Data Pipeline
This page summarizes how the data for AONES is sourced, filtered and extracted. The steps are summarized in the figure below, with sections of the page for each major component.
The news media reports on a wide range of articles related to opioids. Some of these articles are entirely unrelated to AONES, for example articles about: the regulated use of opioids for pain, pharmaceutical companies making opioids, or the portrayal of opioids in the arts. However, even within the topic of the unregulated drug supply, there are a wide range of articles including those on:
- warnings and alerts on spikes in overdoses and other negative outcomes,
- reports and studies (governmental, academic or other) on epidemiological trends in opioid use,
- policy and harm reduction programs,
- crime (anything from possession charges to larger drug busts (drug confiscations), or charges related to fatal overdoses), and
- the justice system (i.e., trial proceedings and outcomes of charges related to opioid crimes).
AONES aims to provide near real-time information on events within the unregulated drug supply and so the scope needs to be limited to only articles most likely to contain up-to-date information on this. To determine which types of articles were most relevant, both the Locally Driven Collaborative Project’s (LDCP) Knowledge Advisory Group, as well as ODPRN’s LEAG Group were consulted. The types of information about the unregulated drug supply that would likely be included in the articles was considered (e.g., what kinds of drugs are circulating, what contaminants are being introduced to the supply, what outcomes are occurring). Two main categories of articles in scope were identified:
- Drug alerts/warnings (called alert): these are articles related to sudden spikes in overdoses, emergency department visits and/or other negative outcomes. They may or may not include the names of specific drugs, their appearance, contaminants within the drugs, or specific outcomes. They are often provided by health or community organizations or the police for a specific region.

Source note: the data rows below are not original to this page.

/-! ### The clocked hardware -/

theorem completeMicroOp_goesOnInRom {s : State} (m : MicroOp) (hu : s.upc.toNat ≤ 9) :
    GoesOnInRom (completeMicroOp m s) :=
  goesOnInRom_andThen (exec_goesOnInRom .step hu) fun _ ht => goesOnInRom_next ht

theorem settle_goesOnInRom {s : State} (hu : s.upc.toNat ≤ 9) : GoesOnInRom (settle s) := by
  refine goesOnInRom_andThen ?_ fun t ht => runInstrs_goesOnInRom _ ht
  split
  · exact completeMicroOp_goesOnInRom _ hu
  · exact goesOnInRom_next hu

theorem debugClock_goesOnInRom {s : State} (c : ClockIn) (hu : s.upc.toNat ≤ 9) : GoesOnInRom (debugClock c s) := by
  unfold debugClock
  dsimp only
  split
  · exact exec_goesOnInRom _ hu
  · exact goesOnInRom_next hu

theorem sequencerClock_goesOnInRom {s : State} (c : ClockIn) (hu : s.upc.toNat ≤ 9) :
    GoesOnInRom (sequencerClock c s) := by
  unfold sequencerClock
  split
  · split
    · exact goesOnInRom_next hu
    · exact completeMicroOp_goesOnInRom _ hu
  · split
    · exact goesOnInRom_next hu
    · split
      · exact exec_goesOnInRom .step hu
      · exact goesOnInRom_next hu

theorem runClock_goesOnInRom {s : State} (c : ClockIn) (hu : s.upc.toNat ≤ 9) : GoesOnInRom (runClock c s) := by
  unfold runClock
  split
  · exact goesOnInRom_next (by simp)
  · exact goesOnInRom_andThen (debugClock_goesOnInRom c hu) fun _ h1 =>
      goesOnInRom_andThen (exec_goesOnInRom _ h1) fun _ h2 =>
      goesOnInRom_andThen (sequencerClock_goesOnInRom c h2) fun _ h3 =>
      goesOnInRom_andThen (runInstrs_goesOnInRom _ h3) fun _ h4 => goesOnInRom_next h4

/-! ### Every input -/

/-- A refused word only marks the run, so a word goes on whether it decodes or not (R312). -/
theorem runWord_goesOnInRom {s : State} (w : Word) (hu : s.upc.toNat ≤ 9) : GoesOnInRom (runWord w s) := by
  cases hd : decodeWord w with
  | ok i =>
    rw [runWord_of_ok hd]
    exact goesOnInRom_andThen (settle_goesOnInRom hu) fun _ => exec_goesOnInRom i
  | error r =>
    rw [runWord_of_error hd]
    exact goesOnInRom_next hu

theorem runInput_goesOnInRom {s : State} (i : Input) (hu : s.upc.toNat ≤ 9) : GoesOnInRom (runInput i s) := by
  cases i with
  | txn w => exact runWord_goesOnInRom w hu
  | reset => exact goesOnInRom_next (by simp)
  | clock c => exact runClock_goesOnInRom c hu

/-- A step with no input to take is a hold (log entry 2). -/
theorem step_of_no_inputs {s : State} (hc : configValid s.cfg = true) (hi : s.inputs = []) : step s = .next s := by
  unfold step takeInput
  rw [if_pos hc, hi]

/-- A step of a valid instantiation with `upc` in the ROM goes on, and `upc` is in the ROM again. -/
theorem step_goesOnInRom {s : State} (hc : configValid s.cfg = true) (hu : s.upc.toNat ≤ 9) :
    GoesOnInRom (step s) := by
  cases hi : s.inputs with
  | nil =>
    rw [step_of_no_inputs hc hi]
    exact goesOnInRom_next hu
  | cons i rest =>
    rw [step_of_inputs hc hi]
    exact runInput_goesOnInRom i hu

/-- Settles O10: of the invariant of R42 it takes that the instantiation is valid and that `upc` is in the ROM. -/
theorem noStepStopsUnderTheInvariant : Obligations.NoStepStopsUnderTheInvariant := by
  intro s hinv
  obtain ⟨t, ht, _⟩ := step_goesOnInRom hinv.config hinv.upcInRom
  exact ⟨t, ht⟩

end Sys2Proof.Machine
end

section
/-! PROOFS. What reset gives each field of the block's state (R41), and who writes each field, through `STEP` too
(10_state.md R24 to R43). -/

namespace Sys2Proof.Machine

/-! ### Reset, and the two corner cases of R33 and R38 -/

/-- Settles O8: a reset input is `State.doReset`, once it has taken itself from the run. -/
theorem resetGivesTheResetValues : Obligations.ResetGivesTheResetValues := by
  refine ⟨fun s rest hc hi => ?_, fun c fb => ⟨rfl, rfl, rfl, rfl⟩⟩
  rw [step_of_inputs hc hi]
  rfl

/-- Settles O25: the ROM has no entry at 10 to 15 (R89). -/
theorem stepOutsideTheRomFaults : Obligations.StepOutsideTheRomFaults := by
  intro s hs hu
  have hrom : rom s.upc = none := by rw [rom_eq, if_neg (by omega)]
  simp [exec, execStep, hs, hrom]

/-- Settles O28: the pair is the one drawn (log entry 6). -/
theorem sampleBeforeTheFirstAdcDraws : Obligations.SampleBeforeTheFirstAdcDraws := by
  intro s ha
  refine ⟨s.adcPair.1, s.adcPair.2, ?_⟩
  have hdraws : s.drawsAfterAdc = s.draws + 1 := by simp [State.drawsAfterAdc, ha]
  rw [exec_eq_effect Instr.noConfusion, effect, hdraws]

/-! ### The code of a micro-op (R88) -/

/-- A code is the encoding of the micro-op it names (R88). -/
theorem encode_of_decodeUop {code : BitVec 4} {j : Instr} (hj : decodeUop code = .ok j) : encode j = .uop4 code := by
  obtain ⟨rfl, rfl⟩ | ⟨rfl, rfl⟩ | ⟨rfl, rfl⟩ | ⟨rfl, rfl⟩ | ⟨rfl, rfl⟩ | ⟨rfl, rfl⟩ | ⟨rfl, rfl⟩ | ⟨rfl, rfl⟩ |
    ⟨rfl, rfl⟩ | ⟨rfl, rfl⟩ := decodeUop_eq_ok hj
  all_goals rfl

/-- `upc` is the code of the micro-op it selects. -/
theorem upc_of_decodeUop {upc code : BitVec 4} {j : Instr} (hj : decodeUop upc = .ok j)
    (hcode : encode j = .uop4 code) : upc = code :=
  Code.uop4.inj ((encode_of_decodeUop hj).symm.trans hcode)

/-! ### What each effect leaves unchanged, by groups of fields with the same writers -/

/-- The registers `smp_x`, `smp_y` (R31). -/
def State.samples (s : State) : Sample × Sample := (s.smpX, s.smpY)
/-- The registers `duty_next` (R34). -/
def State.dutyNext (s : State) : Duty × Duty := (s.dutyNext0, s.dutyNext1)
/-- The registers `duty_out` (R35). -/
def State.dutyOut (s : State) : Duty × Duty := (s.dutyOut0, s.dutyOut1)
/-- The cursor (R36). -/
def State.cursor (s : State) : BitVec 7 × BitVec 6 := (s.curX, s.curY)
/-- The sleep (R39). -/
def State.sleep (s : State) : Bool × BitVec 7 := (s.sleeping, s.sleepCnt)
/-- A line's channel and the flag it toggles (R122). -/
def State.line (l : Line) (s : State) : Channel × Bool := (s.chan l, s.flag l)

/-- `LEVEL` writes its line only: a field that neither a channel nor a flag belongs to stays. -/
theorem effect_level_keeps {α : Type} {field : State → α} (hchan : ∀ u l c, field (State.setChan u l c) = field u)
    (hflag : ∀ u l, field (State.toggleFlag u l) = field u) (l : Line) (v : Bool) (s : State) :
    field (effect (.level l v) s) = field s := by
  simp only [effect, State.takeEdge, State.setLvl]
  split <;> simp only [hchan, hflag]

theorem effect_nowMs {i : Instr} (hi : ¬∃ n, i = .tick n) (s : State) : (effect i s).nowMs = s.nowMs := by
  cases i with
  | level l v => exact effect_level_keeps State.setChan_nowMs State.toggleFlag_nowMs l v s
  | tick n => exact absurd ⟨n, rfl⟩ hi
  | _ => rfl

theorem effect_samples {i : Instr} (hi : ¬i = .sample) (s : State) : (effect i s).samples = s.samples := by
  cases i with
  | level l v => exact effect_level_keeps (by simp [State.samples]) (by simp [State.samples]) l v s
  | tick n => simp [effect, State.samples]
  | sample => exact absurd rfl hi
  | _ => rfl

theorem effect_dutyNext {i : Instr} (hi : ¬i = .duty) (s : State) : (effect i s).dutyNext = s.dutyNext := by
  cases i with
  | level l v => exact effect_level_keeps (by simp [State.dutyNext]) (by simp [State.dutyNext]) l v s
  | tick n => simp [effect, State.dutyNext]
  | duty => exact absurd rfl hi
  | _ => rfl

theorem effect_dutyOut {i : Instr} (hi : ¬i = .apply) (s : State) : (effect i s).dutyOut = s.dutyOut := by
  cases i with
  | level l v => exact effect_level_keeps (by simp [State.dutyOut]) (by simp [State.dutyOut]) l v s
  | tick n => simp [effect, State.dutyOut]
  | apply => exact absurd rfl hi
  | _ => rfl

theorem effect_cursor {i : Instr} (hi : ¬i = .coord) (s : State) : (effect i s).cursor = s.cursor := by
  cases i with
  | level l v => exact effect_level_keeps (by simp [State.cursor]) (by simp [State.cursor]) l v s
  | tick n => simp [effect, State.cursor]
  | coord => exact absurd rfl hi
  | _ => rfl

theorem effect_fb {i : Instr} (hi : ¬(i = .fbClear ∨ i = .fbBorder ∨ i = .fbCursor)) (s : State) :
    (effect i s).fb = s.fb := by
  cases i with
  | level l v => exact effect_level_keeps State.setChan_fb State.toggleFlag_fb l v s
  | tick n => exact State.tickBy_fb s n.toNat
  | fbClear | fbBorder | fbCursor => simp at hi
  | _ => rfl

theorem effect_upc {i : Instr} (hi : ¬∃ n, i = .tick n) (s : State) : (effect i s).upc = s.upc := by
  cases i with
  | level l v => exact effect_level_keeps State.setChan_upc State.toggleFlag_upc l v s
  | tick n => exact absurd ⟨n, rfl⟩ hi
  | _ => rfl

theorem effect_sleep {i : Instr} (hi : ¬(i = .sleep ∨ ∃ n, i = .tick n)) (s : State) :
    (effect i s).sleep = s.sleep := by
  cases i with
  | level l v => exact effect_level_keeps (by simp [State.sleep]) (by simp [State.sleep]) l v s
  | tick n => exact absurd (.inr ⟨n, rfl⟩) hi
  | sleep => exact absurd (.inl rfl) hi
  | _ => rfl

theorem effect_adcIn {i : Instr} (hi : ¬∃ x y, i = .adc x y) (s : State) : (effect i s).adcIn = s.adcIn := by
  cases i with
  | level l v => exact effect_level_keeps State.setChan_adcIn State.toggleFlag_adcIn l v s
  | tick n => exact State.tickBy_adcIn s n.toNat
  | adc x y => exact absurd ⟨x, y, rfl⟩ hi
  | _ => rfl

theorem effect_out {i : Instr} (hi : ¬(i = .fbFlush ∨ i = .diag ∨ ∃ a, i = .read a)) (s : State) :
    (effect i s).out = s.out := by
  cases i with
  | level l v => exact effect_level_keeps State.setChan_out State.toggleFlag_out l v s
  | tick n => exact State.tickBy_out s n.toNat
  | fbFlush | diag | read _ => simp at hi
  | _ => rfl

/-! ### What `LEVEL` does to the lines -/

theorem chan_effect_level (l k : Line) (v : Bool) (s : State) :
    (effect (.level l v) s).chan k =
      if k = l then
        { s.chan l with lvl := v, lastTs := if s.accepts l v then s.nowMs else (s.chan l).lastTs }
      else s.chan k := by
  simp only [effect]
  split <;> rename_i ha
  · rw [State.chan_takeEdge, State.chan_setLvl, State.chan_setLvl, State.setLvl_nowMs, if_pos rfl]
    split <;> rfl
  · rw [State.chan_setLvl]

theorem flag_effect_level (l k : Line) (v : Bool) (s : State) :
    (effect (.level l v) s).flag k = if k = l ∧ s.accepts l v = true then !s.flag k else s.flag k := by
  simp only [effect]
  split <;> rename_i ha
  · simp [State.flag_takeEdge, ha]
  · simp [ha]

/-- A line is written by its own `LEVEL` only. -/
theorem effect_line {l : Line} {i : Instr} (hi : ¬∃ v, i = .level l v) (s : State) :
    (effect i s).line l = s.line l := by
  cases i with
  | level k v =>
    have hne : l ≠ k := fun h => hi ⟨v, by rw [h]⟩
    rw [State.line, State.line, chan_effect_level, flag_effect_level, if_neg hne, if_neg fun h => hne h.1]
  | tick n => cases l <;> simp [effect, State.line, State.flag]
  | _ => rfl

/-! ### The writers, through `STEP` -/

/-- A field that changed names its writer: the instruction, or the micro-op that `STEP` performed. -/
theorem writer_of_exec {α : Type} {field : State → α} {Writer : Instr → Prop}
    (heff : ∀ {j : Instr}, ¬Writer j → ∀ u, field (effect j u) = field u)
    (hadvance : ∀ u code, field (State.advanceUpc u code) = field u) {i : Instr} {s t : State}
    (hx : exec i s = .next t) (hne : field t ≠ field s) :
    Writer i ∨ i = .step ∧ ∃ j, decodeUop s.upc = .ok j ∧ Writer j := by
  obtain ⟨_, rfl⟩ | ⟨_, _, rfl⟩ | ⟨hi, _, _, j, _, hj, rfl⟩ := exec_cases hx
  · exact .inl (not_not.mp fun hw => hne (heff hw s))
  · exact absurd rfl hne
  · rw [hadvance] at hne
    exact .inr ⟨hi, j, hj, not_not.mp fun hw => hne (heff hw s)⟩

/-- A micro-op that alone writes a field does so through `STEP` only at its own code. -/
theorem microOp_of_exec {α : Type} {field : State → α} {k : Instr} {code : BitVec 4} (hk : encode k = .uop4 code)
    (heff : ∀ {j : Instr}, ¬j = k → ∀ u, field (effect j u) = field u)
    (hadvance : ∀ u code, field (State.advanceUpc u code) = field u) {i : Instr} {s t : State}
    (hx : exec i s = .next t) (hne : field t ≠ field s) : i = k ∨ i = .step ∧ s.upc = code := by
  obtain hw | ⟨hi, j, hj, rfl⟩ := writer_of_exec heff hadvance hx hne
  · exact .inl hw
  · exact .inr ⟨hi, upc_of_decodeUop hj hk⟩

/-- A field that only transactions write is not written through `STEP` (R89). -/
theorem transaction_of_exec {α : Type} {field : State → α} {Writer : Instr → Prop}
    (htr : ∀ {j : Instr}, Writer j → ∃ w, encode j = .txn32 w)
    (heff : ∀ {j : Instr}, ¬Writer j → ∀ u, field (effect j u) = field u)
    (hadvance : ∀ u code, field (State.advanceUpc u code) = field u) {i : Instr} {s t : State}
    (hx : exec i s = .next t) (hne : field t ≠ field s) : Writer i := by
  obtain hw | ⟨_, j, hj, hw⟩ := writer_of_exec heff hadvance hx hne
  · exact hw
  · obtain ⟨w, hcode⟩ := htr hw
    exact nomatch (encode_of_decodeUop hj).symm.trans hcode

- Drug confiscations (also called crime): these are articles that name specific drugs seized by the police. They may or may not include descriptions of the form and/or appearance of the drugs, or the quantity confiscated. While the focus of this category is larger drug busts, it can include individual possession charges.
The main data source used by AONES to capture news media is the Global Database of Events, Language, and Tone (GDELT). GDELT collects and monitors print, broadcast and web-based news media from around the world. It makes both unprocessed lists of articles and their metadata available for free. AONES uses two of these sources:
- GDELT Article List (GAL) is a list of every collected by GDELT. It only includes the basic set of standardized metadata, for example the date, title, url, language and in some cases a 1-2 sentence description. This dataset is used by AONES as it is the most complete record of articles, but the limited contextual information (title and maybe a description) means it may not be possible to determine if an article is opioid-related.
- Web News NGrams 3.0 (NGRAM) is a dataset that splits articles into individual words (called a unigram). A record is created for each unigram in the full text of the article, which also contains the basic metadata (date, language, url), the location of the unigram in the text, and some of the preceding and following words. This dataset is used by AONES as it provides sections of the full text of the articles, providing more information for the system to use to decide if an article is opioid-related. An example of an NGRAM record is provided below for context.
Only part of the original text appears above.